──────── Input material

/-- The registers of block CIS (R35), in the order of its chapter's table. -/
def regsOfCIS : List RegDef := [
  ⟨"CIS_BOOT", 0x400, 1, 0x4, 1, 0x4, 0x0, 0x0, 0x0, 0x0, 0x1ff0, false⟩,
  ⟨"CIS_RSTREQ", 0x404, 1, 0x4, 1, 0x4, 0x0, 0x0, 0x0, 0xffff3f07, 0x0, false⟩,
  ⟨"CIS_RSTRES", 0x408, 1, 0x4, 1, 0x4, 0x0, 0x0, 0x0, 0x0, 0x0, false⟩,
  ⟨"CIS_RSTMOD", 0x40c, 1, 0x4, 1, 0x4, 0x0, 0x0, 0x0, 0x0, 0x0, false⟩,
  ⟨"CIS_RSTDIE0", 0x410, 1, 0x4, 1, 0x4, 0x0, 0x0, 0x0, 0x0, 0x0, true⟩,
  ⟨"CIS_RSTDIE1", 0x414, 1, 0x4, 1, 0x4, 0x0, 0x0, 0x0, 0x0, 0x0, true⟩,
  ⟨"CIS_RSTNCn", 0x420, 8, 0x4, 1, 0x4, 0x0, 0x0, 0x0, 0x0, 0x0, true⟩,
  ⟨"CIS_RSTPTn", 0x440, 32, 0x4, 1, 0x4, 0x0, 0x0, 0x0, 0x0, 0x0, true⟩,
  ⟨"CIS_RSTSWn", 0x4c0, 19, 0x4, 1, 0x4, 0x0, 0x0, 0x0, 0x0, 0x0, true⟩,
  ⟨"CIS_STAT", 0x0, 1, 0x4, 1, 0x4, 0x0, 0x0, 0x0, 0x0, 0xf8, false⟩,
  ⟨"CIS_EVT", 0x4, 1, 0x4, 1, 0x4, 0x0, 0x1ff, 0x0, 0x0, 0x0, false⟩,
  ⟨"CIS_SLEEP", 0x8, 1, 0x4, 1, 0x4, 0x0, 0x0, 0x0, 0xff00ff3f, 0x0, false⟩,
  ⟨"CIS_SLEEPST", 0xc, 1, 0x4, 1, 0x4, 0x0, 0x0, 0x0, 0x0, 0x0, false⟩,
  ⟨"CIS_WAKE", 0x10, 1, 0x4, 1, 0x4, 0x0, 0x0, 0x0, 0x0, 0x0, false⟩,
  ⟨"CIS_KEEPi", 0x14, 2, 0x4, 1, 0x4, 0xffffffff, 0x0, 0x0, 0x0, 0x0, false⟩,
  ⟨"CIS_KEEP2", 0x1c, 1, 0x4, 1, 0x4, 0xffff, 0x0, 0x0, 0x0, 0x0, false⟩,
  ⟨"CIS_RTCL", 0x20, 1, 0x4, 1, 0x4, 0x0, 0x0, 0x0, 0x0, 0x0, true⟩,
  ⟨"CIS_RTCH", 0x24, 1, 0x4, 1, 0x4, 0x0, 0x0, 0x0, 0x0, 0x0, true⟩,
  ⟨"CIS_ALARML", 0x28, 1, 0x4, 1, 0x4, 0xffffffff, 0x0, 0x0, 0x0, 0xffffffff, false⟩,
  ⟨"CIS_ALARMH", 0x2c, 1, 0x4, 1, 0x4, 0xffffffff, 0x0, 0x0, 0x0, 0xffffffff, false⟩,
  ⟨"CIS_LANE", 0x30, 1, 0x4, 1, 0x4, 0x0, 0x0, 0x0, 0x0, 0x0, false⟩,
  ⟨"CIS_CFG", 0x40, 1, 0x4, 1, 0x4, 0x0, 0x0, 0xf, 0x0, 0x0, false⟩,
  ⟨"CIS_WAKECFG", 0x44, 1, 0x4, 1, 0x4, 0x0, 0x0, 0xffffffff, 0x0, 0xb, false⟩,
  ⟨"CIS_ETHWAKE", 0x48, 1, 0x4, 1, 0x4, 0x0, 0x0, 0xffffff, 0x0, 0x0, false⟩,
  ⟨"CIS_GMASK", 0x4c, 1, 0x4, 1, 0x4, 0x0, 0x0, 0xffffffff, 0x0, 0x0, false⟩,
  ⟨"CIS_FfV", 0x100, 2, 0x20, 1, 0x4, 0x0, 0x0, 0x0, 0x0, 0x0, false⟩,
  ⟨"CIS_FfI", 0x104, 2, 0x20, 1, 0x4, 0x0, 0x0, 0x0, 0x0, 0x0, false⟩,
  ⟨"CIS_FfQL", 0x108, 2, 0x20, 1, 0x4, 0x0, 0x0, 0x0, 0x0, 0x0, true⟩,
  ⟨"CIS_FfQH", 0x10c, 2, 0x20, 1, 0x4, 0x0, 0x0, 0x0, 0x0, 0x0, true⟩,
  ⟨"CIS_FfEL", 0x110, 2, 0x20, 1, 0x4, 0x0, 0x0, 0x0, 0x0, 0x0, true⟩,
  ⟨"CIS_FfEH", 0x114, 2, 0x20, 1, 0x4, 0x0, 0x0, 0x0, 0x0, 0x0, true⟩,
  ⟨"CIS_FfOWN", 0x118, 2, 0x20, 1, 0x4, 0x0, 0x0, 0x0, 0x0, 0x0, false⟩,
  ⟨"CIS_LIMIT", 0x140, 1, 0x4, 1, 0x4, 0x0, 0x0, 0x0, 0x0, 0x0, false⟩,
  ⟨"CIS_WATCH", 0x144, 1, 0x4, 1, 0x4, 0x0, 0x0, 0x1ffff, 0x0, 0x0, false⟩,
  ⟨"CIS_QPWR", 0x148, 1, 0x4, 1, 0x4, 0x0, 0x0, 0x0, 0x0, 0x0, false⟩,
  ⟨"CIS_BALL", 0x180, 1, 0x4, 1, 0x4, 0x0, 0x0, 0x0, 0x0, 0x0, true⟩,
  ⟨"CIS_BALH", 0x184, 1, 0x4, 1, 0x4, 0x0, 0x0, 0x0, 0x0, 0x0, true⟩,
  ⟨"CIS_GRANT", 0x188, 1, 0x4, 1, 0x4, 0x0, 0x0, 0x0, 0xffffffff, 0x0, false⟩,
  ⟨"CIS_GRANTST", 0x18c, 1, 0x4, 1, 0x4, 0x0, 0x0, 0x0, 0x0, 0x0, false⟩,
  ⟨"CIS_HARNL", 0x190, 1, 0x4, 1, 0x4, 0x0, 0x0, 0x0, 0x0, 0x0, true⟩,
  ⟨"CIS_HARNH", 0x194, 1, 0x4, 1, 0x4, 0x0, 0x0, 0x0, 0x0, 0x0, true⟩,
  ⟨"CIS_ERRCMD", 0x200, 1, 0x4, 1, 0x4, 0x0, 0x0, 0x0, 0xff00ffff, 0x0, false⟩,
  ⟨"CIS_ERRRES", 0x204, 1, 0x4, 1, 0x4, 0x0, 0x0, 0x0, 0x0, 0x0, false⟩,
  ⟨"CIS_ERRBUFi", 0x210, 3, 0x4, 1, 0x4, 0xffffffff, 0x0, 0x0, 0x0, 0x0, false⟩,
  ⟨"CIS_ERRBUF3", 0x21c, 1, 0x4, 1, 0x4, 0xffff, 0x0, 0x0, 0x0, 0x0, false⟩,
  ⟨"CIS_ERRSTs", 0x240, 16, 0x4, 1, 0x4, 0x0, 0x0, 0x0, 0x0, 0x0, true⟩,
  ⟨"CIS_ERRLAST", 0x280, 1, 0x4, 1, 0x4, 0x0, 0x0, 0x0, 0x0, 0x0, true⟩,
  ⟨"CIS_TOKEN", 0x300, 1, 0x4, 1, 0x4, 0x0, 0x0, 0x0, 0x0, 0x0, false⟩,
  ⟨"CIS_SWAP", 0x304, 1, 0x4, 1, 0x4, 0x0, 0x0, 0x0, 0xff00ff1f, 0x0, false⟩,
  ⟨"CIS_SWAPRES", 0x308, 1, 0x4, 1, 0x4, 0x0, 0x0, 0x0, 0x0, 0x0, false⟩,
  ⟨"CIS_TSERt", 0x320, 9, 0x4, 1, 0x4, 0x0, 0x0, 0x0, 0x0, 0x0, false⟩,
  ⟨"CIS_CHnEL", 0x600, 80, 0x8, 1, 0x4, 0x0, 0x0, 0x0, 0x0, 0x0, true⟩,
  ⟨"CIS_CHnEH", 0x604, 80, 0x8, 1, 0x4, 0x0, 0x0, 0x0, 0x0, 0x0, true⟩,
  ⟨"CIS_NOTE", 0x1000, 512, 0x4, 1, 0x4, 0xffffffff, 0x0, 0x0, 0x0, 0x0, true⟩,
  ⟨"CIS_RETENTION", 0x4000, 4096, 0x4, 1, 0x4, 0xffffffff, 0x0, 0x0, 0x0, 0x0, true⟩]

/-- The registers of block ISL (R35), in the order of its chapter's table. -/
def regsOfISL : List RegDef := [
  ⟨"ISL_ID", 0x10000, 1, 0x4, 1, 0x4, 0x0, 0x0, 0x0, 0x0, 0x1210, false⟩,
  ⟨"ISL_RUN", 0x10004, 1, 0x4, 1, 0x4, 0x0, 0x0, 0x0, 0x0, 0x1, false⟩,
  ⟨"ISL_RILLREP", 0x10080, 1, 0x4, 1, 0x4, 0x0, 0x0, 0x0, 0x0, 0x0, false⟩,
  ⟨"ISL_RILLFAIL", 0x10084, 1, 0x4, 1, 0x4, 0x0, 0x0, 0x0, 0x0, 0x0, false⟩,
  ⟨"ISL_PLSTAT", 0x100c0, 1, 0x4, 1, 0x4, 0x0, 0x30000, 0x0, 0x0, 0x0, false⟩,
  ⟨"ISL_PLREPLAY", 0x100c4, 1, 0x4, 1, 0x4, 0x0, 0x0, 0x0, 0x0, 0x0, false⟩,
  ⟨"ISL_PLRETRAIN", 0x100c8, 1, 0x4, 1, 0x4, 0x0, 0x0, 0x0, 0x0, 0x0, false⟩,
  ⟨"ISL_CLKn", 0x10100, 18, 0x4, 1, 0x4, 0x0, 0x0, 0x0, 0x0, 0x0, false⟩]

/-- The registers of block DUX (R35), in the order of its chapter's table. -/
def regsOfDUX : List RegDef := [
  ⟨"DUX_RETIRE", 0x20000, 1, 0x4, 1, 0x4, 0x0, 0x0, 0x0, 0x0, 0x0, true⟩,
  ⟨"DUX_CMD", 0x20004, 1, 0x4, 1, 0x4, 0x0, 0x0, 0x0, 0xff0000ff, 0x0, false⟩,
  ⟨"DUX_CMDRES", 0x20008, 1, 0x4, 1, 0x4, 0x0, 0x0, 0x0, 0x0, 0x0, false⟩,
  ⟨"DUX_dSTAT", 0x20100, 12, 0x40, 1, 0x4, 0x0, 0x0, 0x0, 0x0, 0x3c000, false⟩,
  ⟨"DUX_dLAG", 0x20104, 12, 0x40, 1, 0x4, 0x0, 0x0, 0x0, 0x0, 0x0, false⟩,
  ⟨"DUX_dSTALLS", 0x20108, 12, 0x40, 1, 0x4, 0x0, 0x0, 0x0, 0x0, 0x0, false⟩,
  ⟨"DUX_dMIS", 0x2010c, 12, 0x40, 1, 0x4, 0x0, 0x0, 0x0, 0x0, 0x0, false⟩,
  ⟨"DUX_dMISADDRL", 0x20110, 12, 0x40, 1, 0x4, 0x0, 0x0, 0x0, 0x0, 0x0, false⟩,
  ⟨"DUX_dMISADDRH", 0x20114, 12, 0x40, 1, 0x4, 0x0, 0x0, 0x0, 0x0, 0x0, false⟩,
  ⟨"DUX_dAGREE", 0x20118, 12, 0x40, 1, 0x4, 0x0, 0x0, 0x0, 0x0, 0x0, false⟩,
  ⟨"DUX_dCFG", 0x2011c, 12, 0x40, 1, 0x4, 0x0, 0x0, 0xff03, 0x0, 0x0, false⟩]

/-- The registers of block CKP (R35), in the order of its chapter's table. -/
def regsOfCKP : List RegDef := [
  ⟨"CKP_CMD", 0x30000, 1, 0x4, 1, 0x4, 0x0, 0x0, 0x0, 0xff0003ff, 0x0, false⟩,
  ⟨"CKP_CMDRES", 0x30004, 1, 0x4, 1, 0x4, 0x0, 0x0, 0x0, 0x0, 0x0, false⟩,
  ⟨"CKP_RATE", 0x30008, 1, 0x4, 1, 0x4, 0x0, 0x0, 0xffffffff, 0x0, 0x0, false⟩,
  ⟨"CKP_pSTAT", 0x30100, 32, 0x40, 1, 0x4, 0x0, 0x0, 0x0, 0x0, 0xf00, false⟩,
  ⟨"CKP_pEPOCH", 0x30104, 32, 0x40, 1, 0x4, 0x0, 0x0, 0x0, 0x0, 0x0, false⟩,
  ⟨"CKP_pSEALED", 0x30108, 32, 0x40, 1, 0x4, 0x0, 0x0, 0x0, 0x0, 0x0, false⟩,
  ⟨"CKP_pSEQ", 0x3010c, 32, 0x40, 1, 0x4, 0x0, 0x0, 0x0, 0x0, 0x0, false⟩,
  ⟨"CKP_pJRNL", 0x30110, 32, 0x40, 1, 0x4, 0x0, 0x0, 0x0, 0x0, 0x0, false⟩,
  ⟨"CKP_pSLAT", 0x30114, 32, 0x40, 1, 0x4, 0x0, 0x0, 0x0, 0x0, 0x0, false⟩,
  ⟨"CKP_pWAIT", 0x30118, 32, 0x40, 1, 0x4, 0x0, 0x0, 0x0, 0x0, 0x0, false⟩,
  ⟨"CKP_pFOVER", 0x3011c, 32, 0x40, 1, 0x4, 0x0, 0x0, 0x0, 0x0, 0x0, false⟩,
  ⟨"CKP_pCFG", 0x30120, 32, 0x40, 1, 0x4, 0x0, 0x0, 0xffffff, 0x0, 0x0, false⟩,
  ⟨"CKP_pLIM", 0x30124, 32, 0x40, 1, 0x4, 0x0, 0x0, 0xffff7fff, 0x0, 0x0, false⟩]

/-- The registers of block EVC (R35), in the order of its chapter's table. -/
def regsOfEVC : List RegDef := [
  ⟨"EVC_CLAIMM", 0x40000, 1, 0x4, 1, 0x4, 0x0, 0x0, 0x0, 0x0, 0x0, false⟩,
  ⟨"EVC_EOIM", 0x40004, 1, 0x4, 1, 0x4, 0x0, 0x0, 0x0, 0x3ff, 0x0, false⟩,
  ⟨"EVC_CLAIMS", 0x40008, 1, 0x4, 1, 0x4, 0x0, 0x0, 0x0, 0x0, 0x0, false⟩,
  ⟨"EVC_EOIS", 0x4000c, 1, 0x4, 1, 0x4, 0x0, 0x0, 0x0, 0x3ff, 0x0, false⟩,
  ⟨"EVC_CLAIMV", 0x40010, 1, 0x4, 1, 0x4, 0x0, 0x0, 0x0, 0x0, 0x0, false⟩,
  ⟨"EVC_EOIV", 0x40014, 1, 0x4, 1, 0x4, 0x0, 0x0, 0x0, 0x3ff, 0x0, false⟩,
  ⟨"EVC_THRM", 0x40018, 1, 0x4, 1, 0x4, 0x3f, 0x0, 0x0, 0x0, 0x0, false⟩,
  ⟨"EVC_THRS", 0x4001c, 1, 0x4, 1, 0x4, 0x3f, 0x0, 0x0, 0x0, 0x0, false⟩,
  ⟨"EVC_THRV", 0x40020, 1, 0x4, 1, 0x4, 0x3f, 0x0, 0x0, 0x0, 0x0, false⟩,
  ⟨"EVC_DEPTH", 0x40024, 1, 0x4, 1, 0x4, 0x0, 0x0, 0x0, 0x0, 0x0, false⟩,
  ⟨"EVC_GPEND", 0x40028, 1, 0x4, 1, 0x4, 0x0, 0x0, 0x0, 0x0, 0x0, false⟩,
  ⟨"EVC_SWSET", 0x40100, 1, 0x4, 1, 0x4, 0x0, 0x0, 0x0, 0xffff, 0x0, false⟩,
  ⟨"EVC_ERR", 0x40104, 1, 0x4, 1, 0x4, 0x0, 0xf, 0x0, 0x0, 0x0, false⟩,
  ⟨"EVC_DELIV", 0x40108, 1, 0x4, 1, 0x4, 0x0, 0x0, 0x0, 0x0, 0x0, false⟩,
  ⟨"EVC_HAND", 0x4010c, 1, 0x4, 1, 0x4, 0x0, 0x0, 0x0, 0x0, 0x0, false⟩,
  ⟨"EVC_CFG", 0x40110, 1, 0x4, 1, 0x4, 0x0, 0x0, 0x3f, 0x0, 0x0, false⟩,
  ⟨"EVC_TtCMPL", 0x40200, 48, 0x8, 1, 0x4, 0xffffffff, 0x0, 0x0, 0x0, 0xffffffff, false⟩,
  ⟨"EVC_TtCMPH", 0x40204, 48, 0x8, 1, 0x4, 0xffffffff, 0x0, 0x0, 0x0, 0xffffffff, false⟩,
  ⟨"EVC_PENDi", 0x40400, 32, 0x4, 1, 0x4, 0x0, 0x0, 0x0, 0x0, 0x0, false⟩,
  ⟨"EVC_SWMASKi", 0x40800, 16, 0x4, 1, 0x4, 0x0, 0x0, 0xffffffff, 0x0, 0x0, false⟩,
  ⟨"EVC_sROUTE", 0x41000, 1024, 0x8, 1, 0x4, 0x0, 0x0, 0x7fff, 0x0, 0x0, false⟩,
  ⟨"EVC_sMOD", 0x41004, 1024, 0x8, 1, 0x4, 0x0, 0x0, 0xffff00ff, 0x0, 0x0, false⟩]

────────────────

» **Required work**
Count every line in the records that holds "table" and give that count by itself.

» **Solution for this task**
5